An American loves his family. If he has any love left over for some other person he generally selects Mark Twain.
-- Thomas Edison
The world knows him as Mark Twain, the perpetually quotable writer of such classic American novels as The Adventures of Huckleberry Finn and Tom Sawyer. But some people don't know that Samuel Clemens was the name he was born with -- or that he published the Personal Memoirs of Ulysses S. Grant, one of the most popular books of the 19th century.
Born in Florida, Missouri, in 1835, Samuel Clemens moved to Hannibal, Missouri, a Mississippi River town, when he was four. When Samuel was 11, his father died, and the boy went to work to help support his family. At 13, he began working as a printer's apprentice for his brother Orion, who published a newspaper in Hannibal. As a young man, Clemens worked as a printer in a number of towns and cities, including New York, Philadelphia, and St. Louis.
For years, Samuel had written short, funny stories and tall tales about life in America. He had even published a few. But about 1857, on a trip down the Mississippi, he abandoned his writing to pursue a lifelong dream -- becoming a riverboat pilot. After 18 months of hard work, he earned his pilot's license. Altogether, Twain spent four years steaming up and down the Mississippi.
When the Civil War broke out, Twain spent a few weeks in the Confederate army before resigning and heading to Nevada, where his brother Orion had been appointed territorial secretary. While there, Clemens began to write again -- and adopted the pen name "Mark Twain." A term used in river navigation, "mark twain" means water that is two fathoms (or about 12 feet) deep.
Twain's experiences in the first three decades of his life became fodder for the stories he would later write. One famous Civil War-era incident, which Twain later recounted in Roughing It, immortalized a container of common flour as the National Sanitary Flour Sack. In 1864, a Nevada man named Reuel Gridley received a 50-pound sack of flour as payment for a wager, and decided to auction it off, with the proceeds going to the newly-formed United States Sanitary Commission, a forerunner of the Red Cross. The winner of the auction immediately put the flour up for auction again, and so did the next winner. The sack changed hands over and over, and traveled from town to town, but remained on the auction block as Gridley raised the astonishing sum of $150,000 for wounded Union soldiers and sailors. As Twain would later describe it, the coincidence of flush times for Nevada prospectors and the growing need for charitable contributions for the war was a "happy thing." In the days of the Nevada mining boom, explained Twain, "money was wonderfully plenty. The trouble was, not how to get it, but how to spend it, how to lavish it, get rid of it, squander it."

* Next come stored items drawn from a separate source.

/-- The instruction that a step performs. -/
def Ev.instr : Ev → Instr
  | .scribe .. => .scribe
  | .govtabAssign .. => .govtabAssign
  | .govtabRelease .. => .govtabRelease
  | .qresBringIn .. => .qresBringIn
  | .qresTakeOut .. => .qresTakeOut
  | .releasedEffectPerform .. => .releasedEffectPerform
  | .loadLanding .. => .loadLanding
  | .deferredTrap .. => .deferredTrap
  | .boundaryStop .. => .boundaryStop
  | .boundedWaitExpiry .. => .boundedWaitExpiry
  | .launchOrderWait .. => .launchOrderWait
  | .paneOperationStart .. => .paneOperationStart
  | .paneOperationComplete .. => .paneOperationComplete
  | .paneReplay .. => .paneReplay
  | .paneFetchFailure .. => .paneFetchFailure
  | .paneGrant .. => .paneGrant
  | .reencodeStart .. => .reencodeStart
  | .reencodeEnd .. => .reencodeEnd
  | .reencodeFailure .. => .reencodeFailure
  | .gstepEffect .. => .gstepEffect
  | .govEffect .. => .govEffect
  | .bankGiveUp .. => .bankGiveUp
  | .taskReady .. => .taskReady
  | .taskComplete .. => .taskComplete
  | .budgetExpired .. => .budgetExpired
  | .yieldOverrun .. => .yieldOverrun
  | .copyLineWrite .. => .copyLineWrite
  | .copyChannelComplete .. => .copyChannelComplete
  | .copyChannelHalt .. => .copyChannelHalt
  | .carveMoveEnd .. => .carveMoveEnd
  | .rangeInvalidationEnd .. => .rangeInvalidationEnd
  | .collectiveChunk .. => .collectiveChunk
  | .collectiveComplete .. => .collectiveComplete
  | .collectiveHaltNotice .. => .collectiveHaltNotice
  | .ringChunk .. => .ringChunk
  | .ringChunkReceive .. => .ringChunkReceive
  | .walkerCycle => .walkerCycle
  | .walkerEntryComplete => .walkerEntryComplete
  | .wellPushLine .. => .wellPushLine
  | .freeSlotUpdate .. => .freeSlotUpdate
  | .mirrorRequest .. => .mirrorRequest
  | .mirrorReply .. => .mirrorReply
  | .claimSend .. => .claimSend
  | .claimGrant .. => .claimGrant
  | .routeRefusal .. => .routeRefusal
  | .stashRequest .. => .stashRequest
  | .stashGrant .. => .stashGrant
  | .stashRefusal .. => .stashRefusal
  | .stashRelease .. => .stashRelease
  | .remoteRead .. => .remoteRead
  | .remoteWrite .. => .remoteWrite
  | .remoteResponse .. => .remoteResponse
  | .linkFailure .. => .linkFailure
  | .messageFailure .. => .messageFailure
  | .pageTableWalk .. => .pageTableWalk
  | .l1Eviction .. => .l1Eviction
  | .memoryErrorDetect .. => .memoryErrorDetect
  | .errorReport .. => .errorReport
  | .noticeDelivery => .noticeDelivery
  | .streamWake .. => .streamWake
  | .tail .. => .tail
  | .stream .. => .stream
  | .cpctlRun .. => .cpctlRun
  | .cpctlStop .. => .cpctlStop
  | .quiesceRequest => .quiesceRequest
  | .quiesceWithdraw => .quiesceWithdraw
  | .quiesceComplete => .quiesceComplete
  | .hostRegisterWrite .. => .hostRegisterWrite
  | .functionLevelReset .. => .functionLevelReset
  | .powerOnReset => .powerOnReset
  | .bootVerification .. => .bootVerification
  | .powerRemoval => .powerRemoval
  | .thermalWarning .. => .thermalWarning
  | .thermtrip .. => .thermtrip
  | .getVersion => .getVersion
  | .getCapabilities => .getCapabilities
  | .negotiateAlgorithms => .negotiateAlgorithms
  | .getDigests => .getDigests
  | .getCertificate .. => .getCertificate
  | .challenge .. => .challenge
  | .getMeasurements .. => .getMeasurements
  | .unsupportedRequest .. => .unsupportedRequest
  | .instructionStoreFill .. => .instructionStoreFill
  | .linkReturn .. => .linkReturn
  | .sidebandRefresh .. => .sidebandRefresh

/-- The type and the header of a semantic message as the step that it makes at its receiver; a halt notice travels as the chunks do (19 R347, log 18). -/
def Ev.message : Ev → Option (Nat × MsgHdr)
  | .wellPushLine h _ _ _ => some (1, h)
  | .freeSlotUpdate h _ => some (2, h)
  | .mirrorRequest h _ | .mirrorReply h _ => some (3, h)
  | .claimSend t => some (4, { pkg := t.pkg, die := t.die, dest := t.dest, tag := t.tag })
  | .routeRefusal h _ _ _ _ _ => some (4, h)
  | .stashRequest h | .stashGrant h | .stashRefusal h | .stashRelease h => some (5, h)
  | .collectiveChunk die ck => some (6, { pkg := ck.pkg, die := ck.die, dest := die, tag := ck.tag })
  | .ringChunkReceive die ck => some (6, { pkg := ck.pkg, die := ck.die, dest := die, tag := ck.tag })
  | .collectiveHaltNotice h _ _ _ _ _ => some (6, h)
  | .remoteRead h _ _ _ | .remoteWrite h _ _ _ | .remoteResponse h _ => some (7, h)
  | _ => none

/-- Whether a header names dies that a package has, a package and a tag of its width. -/
def MsgHdr.ok (h : MsgHdr) : Bool := decide (h.pkg < 2 ^ 16) && decide (h.die < 4) && decide (h.dest < 4) && decide (h.tag < 2 ^ 32)
/-- Whether a semantic message has such a header. -/
def Ev.hdrOk (e : Ev) : Bool := match e.message with
  | some (_, h) => h.ok
  | none => true

/-- Whether a step's operands name agents and units that the package has (01 R9; 11 R207; 12 R224; 15 R271; 19 R346; 23 R395). -/
def Ev.unitOk : Ev → Bool
  | .scribe cl _ => (decide (cl < 64))
  | .govtabAssign tbl proc => (decide (tbl < 32) && decide (proc < 1024))
  | .govtabRelease tbl proc => (decide (tbl < 32) && decide (proc < 1024))
  | .qresBringIn proc q home => (decide (proc < 1024) && decide (q < 4096) && decide (home < 64))
  | .qresTakeOut proc q => (decide (proc < 1024) && decide (q < 4096))
  | .releasedEffectPerform who => who.ok
  | .loadLanding who _ => who.ok
  | .deferredTrap who => who.ok
  | .boundaryStop who => who.ok
  | .boundedWaitExpiry who => who.ok
  | .launchOrderWait who => who.ok
  | .paneOperationStart core pane => (decide (core < 512) && decide (pane < 4))
  | .paneOperationComplete core pane => (decide (core < 512) && decide (pane < 4))
  | .paneReplay core pane => (decide (core < 512) && decide (pane < 4))
  | .paneFetchFailure core pane => (decide (core < 512) && decide (pane < 4))
  | .paneGrant core => (decide (core < 512))
  | .reencodeStart _ => true
  | .reencodeEnd _ => true
  | .reencodeFailure _ => true
  | .gstepEffect _ => true
  | .govEffect _ => true
  | .bankGiveUp cl _ _ => (decide (cl < 64))
  | .taskReady _ => true
  | .taskComplete _ => true
  | .budgetExpired _ => true
  | .yieldOverrun core k => (decide (core < 512) && decide (k < 8))
  | .copyLineWrite cl ch => (decide (cl < 64) && decide (ch < 16))
  | .copyChannelComplete cl ch => (decide (cl < 64) && decide (ch < 16))
  | .copyChannelHalt cl ch _ _ _ _ => (decide (cl < 64) && decide (ch < 16))
  | .carveMoveEnd cl => (decide (cl < 64))
  | .rangeInvalidationEnd _ => true
  | .collectiveChunk die _ => (decide (die < 4))
  | .collectiveComplete die => (decide (die < 4))
  | .collectiveHaltNotice .. => true
  | .ringChunk die => (decide (die < 4))
  | .ringChunkReceive die _ => (decide (die < 4))
  | .walkerCycle => true
  | .walkerEntryComplete => true
  | .wellPushLine .. => true
  | .freeSlotUpdate .. => true
  | .mirrorRequest .. => true
  | .mirrorReply .. => true
  | .claimSend tok => tok.who.ok
  | .claimGrant cla => cla.who.ok
  | .routeRefusal _ who _ _ _ _ => who.ok
  | .stashRequest _ => true
  | .stashGrant _ => true
  | .stashRefusal _ => true
  | .stashRelease _ => true
  | .remoteRead .. => true
  | .remoteWrite .. => true
  | .remoteResponse _ _ => true
  | .linkFailure port => (decide (port < 48))
  | .messageFailure .. => true
  | .pageTableWalk who acc _ => (who.ok && decide (acc < 5))
  | .l1Eviction core _ => (decide (core < 512))
  | .memoryErrorDetect who unit _ _ => (who.ok && (match who with | .ctx _ _ => decide (unit < 6) | _ => decide (unit < 4)))
  | .errorReport _ => true
  | .noticeDelivery => true
  | .streamWake die _ => (decide (die < 4))
  | .tail die _ => (decide (die < 4))
  | .stream die _ => (decide (die < 4))
  | .cpctlRun die => (decide (die < 4))
  | .cpctlStop die => (decide (die < 4))
  | .quiesceRequest => true
  | .quiesceWithdraw => true
  | .quiesceComplete => true
  | .hostRegisterWrite vf _ _ => (match vf with | none => true | some n => decide (n < 32))
  | .functionLevelReset vf => (vf.all (fun v => decide (v < 32)))
  | .powerOnReset => true
  | .bootVerification _ _ => true
  | .powerRemoval => true
  | .thermalWarning die => (decide (die < 4))
  | .thermtrip die => (decide (die < 4))
  | .getVersion => true
  | .getCapabilities => true
  | .negotiateAlgorithms => true
  | .getDigests => true
  | .getCertificate _ _ _ => true
  | .challenge _ _ => true
  | .getMeasurements _ _ => true
  | .unsupportedRequest _ => true
  | .instructionStoreFill core _ => (decide (core < 512))
  | .linkReturn port => (decide (port < 48))
  | .sidebandRefresh _ => true
/-- Whether a step's operands are such as the package can meet. -/
def Ev.ok (e : Ev) : Bool := e.unitOk && e.hdrOk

In 1865 Twain published "The Celebrated Jumping Frog of Calaveras County," a humorous tale that earned him national attention. He followed it with Innocents Abroad, his first best-selling book, in 1869. It told the story of a trip he'd taken to Europe and the Middle East.
Twain married a woman named Olivia Langdon in 1870. At their home in Hartford, Connecticut, Twain wrote the novels that made him an American treasure. Among these were Roughing It (1872), Tom Sawyer (1876), and Huckleberry Finn (1884). The books sold well, but Twain struggled financially. A poor businessman, he invested much of his earnings in worthless inventions, and was often in debt. But his relationship with Ulysses S. Grant helped Twain bring in some desperately needed cash.
Twain had heard a rumor that the ex-president and Civil War hero was interested in publishing his memoirs. He visited Grant and proposed a deal. If Grant would let Twain publish his memoirs, he would give Grant 75% of the profits. Like Twain, Grant suffered financial troubles. After some consideration, he agreed to let Twain do the job.
Charles L. Webster & Company, a publisher co-owned by Twain and his niece's husband, published Grant's Memoirs in 1885, shortly after Grant's death. Twain sent salesmen all over the country to sell the work, which was offered as a two-volume set with a choice of three bindings. Many of the salesmen were Civil War veterans. They wore their army uniforms to create sympathy for Grant, who had died just days after finishing his manuscript.
Twain appreciated Grant's writing, and he praised the Memoirs sincerely. Of Grant he wrote, "this is the simple soldier, who, all untaught of the silken phrase-makers, linked words together with an art surpassing the art of the schools and put into them a something which will still bring to American ears, as long as America shall last, the roll of his vanished drums and the tread of his marching hosts."
Grant's memoirs won critical acclaim, and about 300,000 sets were sold. His widow Julia received over $400,000 in royalties from the project. Twain made as much as $100,000, but continued to struggle. Webster & Company went bankrupt. Twain was forced to write and lecture to pay off his debts, which he finally succeeded in doing. The deaths of his wife and two daughters contributed to the deep sadness that Twain experienced in his later years. He died in Redding, Connecticut, in 1910, with his autobiography unfinished.